Work to be completed
Only some lines are wanted. Transcribe, exactly, the lines below from the line with "to R512). -/" up to and including the line with "R448, R449). -/".

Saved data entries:

○ ○ ○ ○

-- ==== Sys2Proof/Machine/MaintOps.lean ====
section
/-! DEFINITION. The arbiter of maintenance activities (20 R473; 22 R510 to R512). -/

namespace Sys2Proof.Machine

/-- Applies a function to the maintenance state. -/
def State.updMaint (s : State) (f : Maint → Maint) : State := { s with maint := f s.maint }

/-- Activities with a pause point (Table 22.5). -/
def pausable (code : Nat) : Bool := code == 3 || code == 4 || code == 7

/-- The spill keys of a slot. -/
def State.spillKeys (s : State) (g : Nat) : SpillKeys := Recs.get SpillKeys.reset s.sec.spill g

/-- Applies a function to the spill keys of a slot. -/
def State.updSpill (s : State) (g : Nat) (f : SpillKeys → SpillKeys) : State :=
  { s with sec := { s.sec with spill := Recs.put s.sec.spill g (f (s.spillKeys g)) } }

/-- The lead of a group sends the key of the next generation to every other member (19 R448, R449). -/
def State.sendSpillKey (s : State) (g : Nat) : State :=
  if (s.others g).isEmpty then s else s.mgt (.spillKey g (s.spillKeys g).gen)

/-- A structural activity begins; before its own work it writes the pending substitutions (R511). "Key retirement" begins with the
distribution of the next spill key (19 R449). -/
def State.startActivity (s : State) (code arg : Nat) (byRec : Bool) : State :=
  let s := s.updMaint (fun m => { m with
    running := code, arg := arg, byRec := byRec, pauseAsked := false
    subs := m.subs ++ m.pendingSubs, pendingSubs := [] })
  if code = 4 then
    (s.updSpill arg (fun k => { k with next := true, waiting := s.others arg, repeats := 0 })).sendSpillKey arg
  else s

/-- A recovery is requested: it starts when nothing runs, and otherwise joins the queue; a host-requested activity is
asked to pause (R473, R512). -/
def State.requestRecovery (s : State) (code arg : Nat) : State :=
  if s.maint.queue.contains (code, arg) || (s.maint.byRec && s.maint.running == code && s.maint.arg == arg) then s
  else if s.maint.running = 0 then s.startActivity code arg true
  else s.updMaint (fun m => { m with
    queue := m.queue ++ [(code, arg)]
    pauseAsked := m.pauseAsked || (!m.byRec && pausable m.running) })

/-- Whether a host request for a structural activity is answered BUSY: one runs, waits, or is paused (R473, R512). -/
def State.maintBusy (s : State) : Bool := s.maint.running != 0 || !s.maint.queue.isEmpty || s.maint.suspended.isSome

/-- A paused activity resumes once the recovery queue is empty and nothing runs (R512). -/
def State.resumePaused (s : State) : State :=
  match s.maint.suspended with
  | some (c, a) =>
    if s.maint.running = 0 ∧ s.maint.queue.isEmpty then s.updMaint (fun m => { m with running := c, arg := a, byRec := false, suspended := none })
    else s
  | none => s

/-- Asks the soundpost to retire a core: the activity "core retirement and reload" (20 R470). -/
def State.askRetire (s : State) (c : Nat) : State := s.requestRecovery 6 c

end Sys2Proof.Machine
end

○ ○ ○ ○

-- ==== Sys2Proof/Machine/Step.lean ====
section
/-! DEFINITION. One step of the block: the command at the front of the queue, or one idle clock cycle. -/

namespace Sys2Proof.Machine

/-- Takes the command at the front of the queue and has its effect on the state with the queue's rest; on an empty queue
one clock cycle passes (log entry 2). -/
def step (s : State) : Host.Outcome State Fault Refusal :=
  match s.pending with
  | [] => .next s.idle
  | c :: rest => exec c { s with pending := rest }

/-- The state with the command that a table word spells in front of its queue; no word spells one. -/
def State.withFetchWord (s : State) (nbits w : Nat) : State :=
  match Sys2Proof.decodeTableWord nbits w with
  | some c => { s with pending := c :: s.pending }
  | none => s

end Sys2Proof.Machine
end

○ ○ ○ ○

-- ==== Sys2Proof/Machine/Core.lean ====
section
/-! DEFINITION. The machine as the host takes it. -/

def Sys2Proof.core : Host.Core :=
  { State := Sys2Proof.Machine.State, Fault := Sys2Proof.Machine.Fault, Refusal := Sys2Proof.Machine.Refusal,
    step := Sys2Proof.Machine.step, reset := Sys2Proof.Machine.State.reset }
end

○ ○ ○ ○

Solution
/-! DEFINITION. The arbiter of maintenance activities (20 R473; 22 R510 to R512). -/

namespace Sys2Proof.Machine

/-- Applies a function to the maintenance state. -/
def State.updMaint (s : State) (f : Maint → Maint) : State := { s with maint := f s.maint }

/-- Activities with a pause point (Table 22.5). -/
def pausable (code : Nat) : Bool := code == 3 || code == 4 || code == 7

/-- The spill keys of a slot. -/
def State.spillKeys (s : State) (g : Nat) : SpillKeys := Recs.get SpillKeys.reset s.sec.spill g

/-- Applies a function to the spill keys of a slot. -/
def State.updSpill (s : State) (g : Nat) (f : SpillKeys → SpillKeys) : State :=
  { s with sec := { s.sec with spill := Recs.put s.sec.spill g (f (s.spillKeys g)) } }

/-- The lead of a group sends the key of the next generation to every other member (19 R448, R449). -/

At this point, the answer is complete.